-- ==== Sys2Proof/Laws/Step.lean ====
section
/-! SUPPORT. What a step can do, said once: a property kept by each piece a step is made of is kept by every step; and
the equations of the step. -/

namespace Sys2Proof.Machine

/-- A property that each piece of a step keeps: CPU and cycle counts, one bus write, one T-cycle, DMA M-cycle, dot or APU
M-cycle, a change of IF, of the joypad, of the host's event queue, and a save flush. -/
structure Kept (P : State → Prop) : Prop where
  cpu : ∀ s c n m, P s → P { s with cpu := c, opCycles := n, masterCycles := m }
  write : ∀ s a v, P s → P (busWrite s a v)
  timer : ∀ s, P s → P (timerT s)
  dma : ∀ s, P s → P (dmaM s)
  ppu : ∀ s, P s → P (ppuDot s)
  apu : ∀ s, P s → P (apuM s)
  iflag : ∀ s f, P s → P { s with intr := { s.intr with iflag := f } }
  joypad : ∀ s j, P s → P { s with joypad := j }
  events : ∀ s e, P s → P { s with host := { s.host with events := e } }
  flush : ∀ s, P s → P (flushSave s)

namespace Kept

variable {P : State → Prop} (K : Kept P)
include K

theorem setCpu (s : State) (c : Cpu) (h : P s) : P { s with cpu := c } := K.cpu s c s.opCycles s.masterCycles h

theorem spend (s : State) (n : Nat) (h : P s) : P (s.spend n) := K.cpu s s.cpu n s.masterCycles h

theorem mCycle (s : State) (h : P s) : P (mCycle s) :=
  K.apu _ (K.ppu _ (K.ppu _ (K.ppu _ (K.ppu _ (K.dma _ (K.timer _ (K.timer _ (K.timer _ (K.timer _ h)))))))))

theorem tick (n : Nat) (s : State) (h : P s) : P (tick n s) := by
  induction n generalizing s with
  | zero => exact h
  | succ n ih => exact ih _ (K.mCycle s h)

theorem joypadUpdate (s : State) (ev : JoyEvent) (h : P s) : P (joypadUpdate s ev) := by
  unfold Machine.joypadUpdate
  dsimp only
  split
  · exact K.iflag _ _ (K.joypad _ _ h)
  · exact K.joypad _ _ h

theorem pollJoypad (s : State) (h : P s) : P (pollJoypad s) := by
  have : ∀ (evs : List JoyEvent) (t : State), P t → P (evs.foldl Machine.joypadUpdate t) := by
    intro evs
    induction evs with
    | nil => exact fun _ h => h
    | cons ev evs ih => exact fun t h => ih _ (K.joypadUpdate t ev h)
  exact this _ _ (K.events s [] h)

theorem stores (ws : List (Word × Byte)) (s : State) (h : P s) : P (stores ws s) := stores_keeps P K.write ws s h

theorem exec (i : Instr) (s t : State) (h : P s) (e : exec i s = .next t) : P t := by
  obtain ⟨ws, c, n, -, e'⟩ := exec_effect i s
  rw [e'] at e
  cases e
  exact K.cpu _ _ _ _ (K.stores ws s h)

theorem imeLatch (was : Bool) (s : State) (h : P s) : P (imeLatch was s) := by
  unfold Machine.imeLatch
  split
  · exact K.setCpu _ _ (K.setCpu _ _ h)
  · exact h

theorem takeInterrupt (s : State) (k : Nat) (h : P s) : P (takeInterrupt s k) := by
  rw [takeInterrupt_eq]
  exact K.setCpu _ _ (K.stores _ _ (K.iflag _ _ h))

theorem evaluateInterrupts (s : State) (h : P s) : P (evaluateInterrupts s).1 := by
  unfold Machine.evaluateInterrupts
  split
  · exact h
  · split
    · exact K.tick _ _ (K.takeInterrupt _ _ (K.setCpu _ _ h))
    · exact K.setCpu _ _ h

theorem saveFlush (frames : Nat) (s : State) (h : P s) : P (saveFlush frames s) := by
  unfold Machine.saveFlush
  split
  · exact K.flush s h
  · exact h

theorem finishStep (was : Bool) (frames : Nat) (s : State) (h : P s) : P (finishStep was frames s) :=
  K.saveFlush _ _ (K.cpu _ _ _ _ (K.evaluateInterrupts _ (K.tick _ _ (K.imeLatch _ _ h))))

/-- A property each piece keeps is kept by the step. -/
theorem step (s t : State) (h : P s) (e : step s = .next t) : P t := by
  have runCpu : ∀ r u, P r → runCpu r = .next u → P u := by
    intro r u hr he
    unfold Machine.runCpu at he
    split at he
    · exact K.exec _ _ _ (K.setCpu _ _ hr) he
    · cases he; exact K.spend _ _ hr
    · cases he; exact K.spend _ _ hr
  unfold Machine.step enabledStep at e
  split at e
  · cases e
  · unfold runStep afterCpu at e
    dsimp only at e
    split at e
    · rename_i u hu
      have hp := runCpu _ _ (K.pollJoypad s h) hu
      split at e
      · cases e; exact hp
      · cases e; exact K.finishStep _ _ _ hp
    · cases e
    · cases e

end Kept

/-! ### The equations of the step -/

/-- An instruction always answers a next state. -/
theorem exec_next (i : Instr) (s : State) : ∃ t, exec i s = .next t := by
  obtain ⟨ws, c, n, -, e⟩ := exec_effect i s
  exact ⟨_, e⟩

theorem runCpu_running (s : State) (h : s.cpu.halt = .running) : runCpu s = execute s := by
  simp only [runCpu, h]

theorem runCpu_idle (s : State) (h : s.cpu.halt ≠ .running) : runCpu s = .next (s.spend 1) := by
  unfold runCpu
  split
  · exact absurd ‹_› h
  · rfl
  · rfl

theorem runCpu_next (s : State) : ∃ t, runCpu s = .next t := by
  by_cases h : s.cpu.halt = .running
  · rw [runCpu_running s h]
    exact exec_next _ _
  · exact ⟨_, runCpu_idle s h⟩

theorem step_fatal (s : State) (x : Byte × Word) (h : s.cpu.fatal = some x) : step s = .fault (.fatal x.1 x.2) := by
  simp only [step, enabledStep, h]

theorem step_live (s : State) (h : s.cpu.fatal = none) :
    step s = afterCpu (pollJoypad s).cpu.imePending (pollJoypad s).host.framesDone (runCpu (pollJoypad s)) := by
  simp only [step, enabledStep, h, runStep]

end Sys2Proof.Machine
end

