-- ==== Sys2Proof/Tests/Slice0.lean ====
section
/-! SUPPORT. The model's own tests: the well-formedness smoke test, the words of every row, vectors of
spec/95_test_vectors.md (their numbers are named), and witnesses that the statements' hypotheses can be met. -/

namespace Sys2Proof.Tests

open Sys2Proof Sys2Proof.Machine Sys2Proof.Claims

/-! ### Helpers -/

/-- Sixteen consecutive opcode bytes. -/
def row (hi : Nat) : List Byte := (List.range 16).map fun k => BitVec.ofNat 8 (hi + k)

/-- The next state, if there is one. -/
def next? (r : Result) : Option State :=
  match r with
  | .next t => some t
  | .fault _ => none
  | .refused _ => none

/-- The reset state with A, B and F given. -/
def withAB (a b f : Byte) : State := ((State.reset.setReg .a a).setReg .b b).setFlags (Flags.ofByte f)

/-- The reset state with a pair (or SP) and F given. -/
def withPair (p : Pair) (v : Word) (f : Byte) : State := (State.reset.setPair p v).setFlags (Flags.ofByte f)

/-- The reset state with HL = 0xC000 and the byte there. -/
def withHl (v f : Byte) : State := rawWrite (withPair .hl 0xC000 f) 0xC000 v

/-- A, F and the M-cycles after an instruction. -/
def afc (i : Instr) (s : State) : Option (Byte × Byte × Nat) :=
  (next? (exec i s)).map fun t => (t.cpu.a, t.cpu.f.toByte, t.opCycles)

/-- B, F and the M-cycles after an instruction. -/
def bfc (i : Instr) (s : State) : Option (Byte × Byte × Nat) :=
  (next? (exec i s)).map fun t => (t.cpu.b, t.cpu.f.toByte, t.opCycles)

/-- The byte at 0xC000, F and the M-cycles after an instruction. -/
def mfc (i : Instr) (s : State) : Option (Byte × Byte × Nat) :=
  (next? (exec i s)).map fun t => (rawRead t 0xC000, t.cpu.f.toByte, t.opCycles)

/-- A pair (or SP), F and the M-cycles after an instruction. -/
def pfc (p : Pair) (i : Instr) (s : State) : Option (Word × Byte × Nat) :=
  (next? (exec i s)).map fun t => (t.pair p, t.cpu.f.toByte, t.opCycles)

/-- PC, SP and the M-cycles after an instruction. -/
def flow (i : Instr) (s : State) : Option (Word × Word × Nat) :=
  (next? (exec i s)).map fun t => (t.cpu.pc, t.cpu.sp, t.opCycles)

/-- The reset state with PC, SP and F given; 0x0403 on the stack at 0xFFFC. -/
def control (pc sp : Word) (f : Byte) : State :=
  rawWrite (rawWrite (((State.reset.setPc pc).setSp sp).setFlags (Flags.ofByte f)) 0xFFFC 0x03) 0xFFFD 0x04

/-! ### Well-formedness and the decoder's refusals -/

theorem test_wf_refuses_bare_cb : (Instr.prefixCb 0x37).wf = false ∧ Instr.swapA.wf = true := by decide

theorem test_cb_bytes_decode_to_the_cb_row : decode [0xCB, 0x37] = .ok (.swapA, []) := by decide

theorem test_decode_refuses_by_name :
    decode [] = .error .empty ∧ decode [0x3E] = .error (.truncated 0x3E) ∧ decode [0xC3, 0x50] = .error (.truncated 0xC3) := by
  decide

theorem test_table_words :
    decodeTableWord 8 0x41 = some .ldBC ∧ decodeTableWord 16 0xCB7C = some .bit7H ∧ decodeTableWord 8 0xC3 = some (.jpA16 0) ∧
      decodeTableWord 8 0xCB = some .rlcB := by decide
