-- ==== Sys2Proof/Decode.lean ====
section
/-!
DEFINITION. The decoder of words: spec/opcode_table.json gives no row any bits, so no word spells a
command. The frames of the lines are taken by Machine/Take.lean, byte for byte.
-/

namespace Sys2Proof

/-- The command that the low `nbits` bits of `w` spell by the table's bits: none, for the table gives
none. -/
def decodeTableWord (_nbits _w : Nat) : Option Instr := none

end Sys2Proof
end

§ §

_Activity_
From the first line of the listing above to the line with "cpu : ∀ s c", please transcribe each line exactly, both ends included, and nothing beyond that.

_Answer to this problem_
-- ==== Sys2Proof/Laws/Step.lean ====
section
/-! SUPPORT. What a step can do, said once: a property kept by each piece a step is made of is kept by every step; and
the equations of the step. -/

namespace Sys2Proof.Machine

/-- A property that each piece of a step keeps: CPU and cycle counts, one bus write, one T-cycle, DMA M-cycle, dot or APU
M-cycle, a change of IF, of the joypad, of the host's event queue, and a save flush. -/
structure Kept (P : State → Prop) : Prop where
  cpu : ∀ s c n m, P s → P { s with cpu := c, opCycles := n, masterCycles := m }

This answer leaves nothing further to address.